Return the run of lines below that opens with the line containing "def Obligations.SboxIsAffineInverse : Prop" and closes with the line containing "0xDD, 0xEE, 0xFF⟩⟩", keeping each one exact.

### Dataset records
::::::::

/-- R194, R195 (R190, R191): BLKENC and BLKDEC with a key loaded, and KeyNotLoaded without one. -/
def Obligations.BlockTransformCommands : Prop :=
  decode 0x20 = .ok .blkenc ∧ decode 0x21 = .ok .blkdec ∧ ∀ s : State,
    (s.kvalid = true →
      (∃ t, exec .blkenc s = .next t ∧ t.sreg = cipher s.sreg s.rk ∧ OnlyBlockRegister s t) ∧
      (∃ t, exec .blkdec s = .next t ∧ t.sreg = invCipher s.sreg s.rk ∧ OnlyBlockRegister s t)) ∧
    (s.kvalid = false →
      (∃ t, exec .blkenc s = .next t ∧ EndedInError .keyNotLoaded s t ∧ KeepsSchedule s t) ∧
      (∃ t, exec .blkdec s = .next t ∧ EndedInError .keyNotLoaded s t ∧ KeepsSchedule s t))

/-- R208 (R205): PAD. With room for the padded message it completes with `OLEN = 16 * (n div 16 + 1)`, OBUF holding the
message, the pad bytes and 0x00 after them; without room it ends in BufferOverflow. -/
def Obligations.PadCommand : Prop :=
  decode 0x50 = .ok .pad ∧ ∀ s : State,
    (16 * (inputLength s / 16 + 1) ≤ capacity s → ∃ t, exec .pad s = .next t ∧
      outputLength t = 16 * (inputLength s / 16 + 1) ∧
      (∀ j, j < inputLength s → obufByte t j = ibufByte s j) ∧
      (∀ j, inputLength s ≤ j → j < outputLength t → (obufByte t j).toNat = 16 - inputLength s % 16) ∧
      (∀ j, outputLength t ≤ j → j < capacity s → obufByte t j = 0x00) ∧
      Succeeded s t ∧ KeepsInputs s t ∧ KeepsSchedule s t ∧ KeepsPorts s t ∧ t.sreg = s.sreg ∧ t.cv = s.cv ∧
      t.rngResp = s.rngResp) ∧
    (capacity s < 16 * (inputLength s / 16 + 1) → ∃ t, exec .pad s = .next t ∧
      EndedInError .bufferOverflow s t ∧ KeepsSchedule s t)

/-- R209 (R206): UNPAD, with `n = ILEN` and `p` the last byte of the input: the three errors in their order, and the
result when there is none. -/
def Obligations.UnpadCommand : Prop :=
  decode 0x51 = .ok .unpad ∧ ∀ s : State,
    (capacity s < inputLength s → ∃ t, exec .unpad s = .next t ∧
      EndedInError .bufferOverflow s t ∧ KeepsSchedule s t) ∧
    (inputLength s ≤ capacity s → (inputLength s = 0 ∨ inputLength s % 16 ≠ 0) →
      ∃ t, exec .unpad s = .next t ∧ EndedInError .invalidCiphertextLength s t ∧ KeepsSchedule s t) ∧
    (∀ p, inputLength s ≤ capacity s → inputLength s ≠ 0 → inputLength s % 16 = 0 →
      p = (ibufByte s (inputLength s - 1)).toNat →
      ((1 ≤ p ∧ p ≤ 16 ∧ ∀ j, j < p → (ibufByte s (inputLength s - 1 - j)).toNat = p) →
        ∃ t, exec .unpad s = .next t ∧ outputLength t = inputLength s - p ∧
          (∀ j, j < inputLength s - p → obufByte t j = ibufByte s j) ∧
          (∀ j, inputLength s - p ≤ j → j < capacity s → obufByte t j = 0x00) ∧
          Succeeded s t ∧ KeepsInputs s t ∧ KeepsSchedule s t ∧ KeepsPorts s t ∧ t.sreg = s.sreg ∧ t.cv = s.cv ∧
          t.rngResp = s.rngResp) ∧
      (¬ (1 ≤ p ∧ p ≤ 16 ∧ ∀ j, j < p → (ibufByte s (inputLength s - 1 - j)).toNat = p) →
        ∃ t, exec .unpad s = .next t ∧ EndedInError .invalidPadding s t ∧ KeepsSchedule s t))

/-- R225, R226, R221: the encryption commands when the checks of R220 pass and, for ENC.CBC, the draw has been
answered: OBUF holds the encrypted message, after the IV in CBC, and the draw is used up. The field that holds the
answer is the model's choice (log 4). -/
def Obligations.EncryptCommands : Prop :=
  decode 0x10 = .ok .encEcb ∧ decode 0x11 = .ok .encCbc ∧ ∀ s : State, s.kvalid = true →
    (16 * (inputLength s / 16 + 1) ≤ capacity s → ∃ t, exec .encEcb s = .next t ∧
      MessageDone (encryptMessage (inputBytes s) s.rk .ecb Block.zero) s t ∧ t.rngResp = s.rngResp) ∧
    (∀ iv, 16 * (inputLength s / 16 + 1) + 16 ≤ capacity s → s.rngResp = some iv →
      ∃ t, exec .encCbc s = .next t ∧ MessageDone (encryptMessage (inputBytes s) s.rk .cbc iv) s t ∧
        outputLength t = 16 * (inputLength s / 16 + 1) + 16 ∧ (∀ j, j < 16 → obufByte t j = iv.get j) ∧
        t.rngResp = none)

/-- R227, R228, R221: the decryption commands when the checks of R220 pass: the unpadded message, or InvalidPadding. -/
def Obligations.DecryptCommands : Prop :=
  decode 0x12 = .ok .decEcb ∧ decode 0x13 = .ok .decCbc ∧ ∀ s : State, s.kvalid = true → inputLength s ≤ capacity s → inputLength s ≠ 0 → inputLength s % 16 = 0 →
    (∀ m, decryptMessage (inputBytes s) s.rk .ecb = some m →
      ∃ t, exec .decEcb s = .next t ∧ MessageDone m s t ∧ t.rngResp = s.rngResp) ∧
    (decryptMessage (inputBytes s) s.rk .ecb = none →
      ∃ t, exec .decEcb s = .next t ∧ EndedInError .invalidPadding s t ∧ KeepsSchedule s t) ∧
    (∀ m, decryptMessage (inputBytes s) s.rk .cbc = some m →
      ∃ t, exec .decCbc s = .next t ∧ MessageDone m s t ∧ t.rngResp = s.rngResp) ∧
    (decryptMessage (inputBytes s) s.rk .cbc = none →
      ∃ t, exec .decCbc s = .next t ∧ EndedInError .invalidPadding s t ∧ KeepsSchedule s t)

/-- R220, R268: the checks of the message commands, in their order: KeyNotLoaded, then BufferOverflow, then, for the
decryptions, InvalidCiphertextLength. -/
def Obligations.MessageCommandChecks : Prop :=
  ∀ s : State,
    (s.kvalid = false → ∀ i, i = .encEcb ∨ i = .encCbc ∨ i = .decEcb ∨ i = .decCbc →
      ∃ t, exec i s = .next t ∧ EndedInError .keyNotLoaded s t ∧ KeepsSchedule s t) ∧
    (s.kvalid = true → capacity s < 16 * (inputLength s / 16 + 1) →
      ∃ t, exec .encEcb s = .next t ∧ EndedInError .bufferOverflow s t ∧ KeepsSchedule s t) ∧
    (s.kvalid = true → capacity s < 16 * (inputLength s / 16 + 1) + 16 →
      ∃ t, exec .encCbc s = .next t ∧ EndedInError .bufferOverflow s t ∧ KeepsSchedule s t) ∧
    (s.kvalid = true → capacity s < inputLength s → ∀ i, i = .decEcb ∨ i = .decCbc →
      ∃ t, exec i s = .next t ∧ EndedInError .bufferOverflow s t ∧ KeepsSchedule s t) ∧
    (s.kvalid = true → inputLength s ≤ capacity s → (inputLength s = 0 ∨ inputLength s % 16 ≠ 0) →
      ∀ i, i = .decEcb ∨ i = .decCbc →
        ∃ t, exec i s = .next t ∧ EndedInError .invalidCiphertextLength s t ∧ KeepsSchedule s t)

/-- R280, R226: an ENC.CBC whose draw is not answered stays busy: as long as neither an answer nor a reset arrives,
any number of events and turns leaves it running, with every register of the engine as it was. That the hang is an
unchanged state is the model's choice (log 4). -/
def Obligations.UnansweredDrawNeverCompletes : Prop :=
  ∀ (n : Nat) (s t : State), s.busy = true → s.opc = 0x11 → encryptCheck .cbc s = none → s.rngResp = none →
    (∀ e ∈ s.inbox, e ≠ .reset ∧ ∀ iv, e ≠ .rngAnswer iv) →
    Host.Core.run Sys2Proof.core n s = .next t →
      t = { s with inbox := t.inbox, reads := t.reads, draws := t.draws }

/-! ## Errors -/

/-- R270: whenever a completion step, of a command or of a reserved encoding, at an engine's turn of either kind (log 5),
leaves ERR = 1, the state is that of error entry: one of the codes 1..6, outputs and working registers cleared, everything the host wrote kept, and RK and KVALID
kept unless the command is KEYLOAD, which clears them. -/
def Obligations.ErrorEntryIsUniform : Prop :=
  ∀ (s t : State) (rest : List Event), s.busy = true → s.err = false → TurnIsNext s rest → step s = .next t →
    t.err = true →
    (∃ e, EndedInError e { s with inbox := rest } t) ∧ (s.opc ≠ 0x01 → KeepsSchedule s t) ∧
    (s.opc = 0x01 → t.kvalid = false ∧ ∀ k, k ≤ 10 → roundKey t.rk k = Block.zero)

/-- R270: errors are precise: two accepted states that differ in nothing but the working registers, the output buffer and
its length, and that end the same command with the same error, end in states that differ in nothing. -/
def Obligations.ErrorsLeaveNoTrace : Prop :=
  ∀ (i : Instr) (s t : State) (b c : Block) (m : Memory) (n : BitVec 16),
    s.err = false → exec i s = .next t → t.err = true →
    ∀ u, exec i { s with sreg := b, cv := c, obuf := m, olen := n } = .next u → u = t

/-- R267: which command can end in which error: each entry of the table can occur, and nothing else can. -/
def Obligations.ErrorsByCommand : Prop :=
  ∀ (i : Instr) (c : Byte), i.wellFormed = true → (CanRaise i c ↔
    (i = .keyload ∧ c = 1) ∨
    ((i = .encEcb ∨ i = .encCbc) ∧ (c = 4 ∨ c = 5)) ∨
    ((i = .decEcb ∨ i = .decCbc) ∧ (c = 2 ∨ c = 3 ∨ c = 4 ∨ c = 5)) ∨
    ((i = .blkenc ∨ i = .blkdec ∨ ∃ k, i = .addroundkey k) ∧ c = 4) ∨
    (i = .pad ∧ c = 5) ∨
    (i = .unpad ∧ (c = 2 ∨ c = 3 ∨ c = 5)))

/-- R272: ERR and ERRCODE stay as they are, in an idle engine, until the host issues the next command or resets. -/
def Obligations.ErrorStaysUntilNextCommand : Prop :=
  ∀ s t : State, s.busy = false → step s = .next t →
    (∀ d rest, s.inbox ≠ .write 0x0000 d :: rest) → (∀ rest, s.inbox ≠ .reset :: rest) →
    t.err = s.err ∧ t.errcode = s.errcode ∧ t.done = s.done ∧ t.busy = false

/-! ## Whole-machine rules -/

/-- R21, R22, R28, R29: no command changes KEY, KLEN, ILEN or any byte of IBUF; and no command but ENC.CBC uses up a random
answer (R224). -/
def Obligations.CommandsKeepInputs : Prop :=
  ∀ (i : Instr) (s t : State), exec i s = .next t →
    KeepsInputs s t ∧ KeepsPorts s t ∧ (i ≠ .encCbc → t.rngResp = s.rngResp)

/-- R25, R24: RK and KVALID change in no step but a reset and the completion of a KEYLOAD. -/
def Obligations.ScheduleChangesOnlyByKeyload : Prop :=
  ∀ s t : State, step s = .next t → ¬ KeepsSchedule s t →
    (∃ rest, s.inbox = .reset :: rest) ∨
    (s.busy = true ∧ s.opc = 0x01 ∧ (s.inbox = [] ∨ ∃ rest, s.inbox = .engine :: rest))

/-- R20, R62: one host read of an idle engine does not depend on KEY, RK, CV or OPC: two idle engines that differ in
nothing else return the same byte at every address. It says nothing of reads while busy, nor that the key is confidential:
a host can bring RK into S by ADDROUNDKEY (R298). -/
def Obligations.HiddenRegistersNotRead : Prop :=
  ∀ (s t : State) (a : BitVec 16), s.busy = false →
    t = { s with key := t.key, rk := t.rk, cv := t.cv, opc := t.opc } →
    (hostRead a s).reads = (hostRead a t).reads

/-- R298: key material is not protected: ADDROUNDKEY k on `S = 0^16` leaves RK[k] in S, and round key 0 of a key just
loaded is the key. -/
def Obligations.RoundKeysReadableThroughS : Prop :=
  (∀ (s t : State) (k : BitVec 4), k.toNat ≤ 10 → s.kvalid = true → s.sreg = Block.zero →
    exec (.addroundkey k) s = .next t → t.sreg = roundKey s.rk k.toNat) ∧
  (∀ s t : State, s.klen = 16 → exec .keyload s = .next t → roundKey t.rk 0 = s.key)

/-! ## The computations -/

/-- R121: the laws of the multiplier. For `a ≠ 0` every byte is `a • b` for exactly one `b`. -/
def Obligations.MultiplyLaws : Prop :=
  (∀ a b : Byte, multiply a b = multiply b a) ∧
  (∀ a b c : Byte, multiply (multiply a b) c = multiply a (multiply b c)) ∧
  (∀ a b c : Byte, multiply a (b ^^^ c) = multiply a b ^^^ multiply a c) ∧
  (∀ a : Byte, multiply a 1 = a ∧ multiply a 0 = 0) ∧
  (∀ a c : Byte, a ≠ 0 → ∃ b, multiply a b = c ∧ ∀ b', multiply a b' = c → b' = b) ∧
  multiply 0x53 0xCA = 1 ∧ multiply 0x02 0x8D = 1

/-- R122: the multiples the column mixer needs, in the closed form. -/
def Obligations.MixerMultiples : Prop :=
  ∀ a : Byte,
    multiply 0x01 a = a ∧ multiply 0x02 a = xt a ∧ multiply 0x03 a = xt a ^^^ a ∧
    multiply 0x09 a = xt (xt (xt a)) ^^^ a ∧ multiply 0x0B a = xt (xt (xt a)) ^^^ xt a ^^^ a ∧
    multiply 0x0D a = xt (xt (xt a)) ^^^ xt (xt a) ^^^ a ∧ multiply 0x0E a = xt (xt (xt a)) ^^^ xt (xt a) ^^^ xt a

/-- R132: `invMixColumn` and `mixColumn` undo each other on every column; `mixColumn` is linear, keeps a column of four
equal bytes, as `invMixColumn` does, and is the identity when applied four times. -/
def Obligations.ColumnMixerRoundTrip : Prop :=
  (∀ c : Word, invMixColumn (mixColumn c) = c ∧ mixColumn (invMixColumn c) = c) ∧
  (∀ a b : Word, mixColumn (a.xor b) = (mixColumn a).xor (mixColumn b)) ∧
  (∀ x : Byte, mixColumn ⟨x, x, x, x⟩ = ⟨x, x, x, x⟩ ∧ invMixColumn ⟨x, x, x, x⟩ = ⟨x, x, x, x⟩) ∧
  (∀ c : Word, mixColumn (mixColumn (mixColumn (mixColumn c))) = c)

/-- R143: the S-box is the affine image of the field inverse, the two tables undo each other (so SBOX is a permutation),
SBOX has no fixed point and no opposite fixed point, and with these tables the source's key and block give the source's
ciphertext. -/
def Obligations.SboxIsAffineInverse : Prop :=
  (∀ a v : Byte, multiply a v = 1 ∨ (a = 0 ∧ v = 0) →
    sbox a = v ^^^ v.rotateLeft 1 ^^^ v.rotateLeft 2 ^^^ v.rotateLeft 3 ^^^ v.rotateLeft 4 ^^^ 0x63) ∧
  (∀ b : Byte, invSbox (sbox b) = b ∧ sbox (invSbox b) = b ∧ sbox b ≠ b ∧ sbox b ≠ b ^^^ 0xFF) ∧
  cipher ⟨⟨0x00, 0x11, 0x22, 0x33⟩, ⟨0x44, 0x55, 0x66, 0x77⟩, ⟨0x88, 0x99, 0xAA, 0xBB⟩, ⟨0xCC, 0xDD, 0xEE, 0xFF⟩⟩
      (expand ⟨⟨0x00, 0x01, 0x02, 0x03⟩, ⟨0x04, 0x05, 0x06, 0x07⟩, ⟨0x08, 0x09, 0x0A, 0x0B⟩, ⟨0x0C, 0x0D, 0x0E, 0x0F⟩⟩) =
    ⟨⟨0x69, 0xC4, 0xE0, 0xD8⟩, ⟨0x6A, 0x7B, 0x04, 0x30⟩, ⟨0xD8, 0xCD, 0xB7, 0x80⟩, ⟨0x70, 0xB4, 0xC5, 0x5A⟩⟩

::::::::

### TASK RESULT
def Obligations.SboxIsAffineInverse : Prop :=
  (∀ a v : Byte, multiply a v = 1 ∨ (a = 0 ∧ v = 0) →
    sbox a = v ^^^ v.rotateLeft 1 ^^^ v.rotateLeft 2 ^^^ v.rotateLeft 3 ^^^ v.rotateLeft 4 ^^^ 0x63) ∧
  (∀ b : Byte, invSbox (sbox b) = b ∧ sbox (invSbox b) = b ∧ sbox b ≠ b ∧ sbox b ≠ b ^^^ 0xFF) ∧
  cipher ⟨⟨0x00, 0x11, 0x22, 0x33⟩, ⟨0x44, 0x55, 0x66, 0x77⟩, ⟨0x88, 0x99, 0xAA, 0xBB⟩, ⟨0xCC, 0xDD, 0xEE, 0xFF⟩⟩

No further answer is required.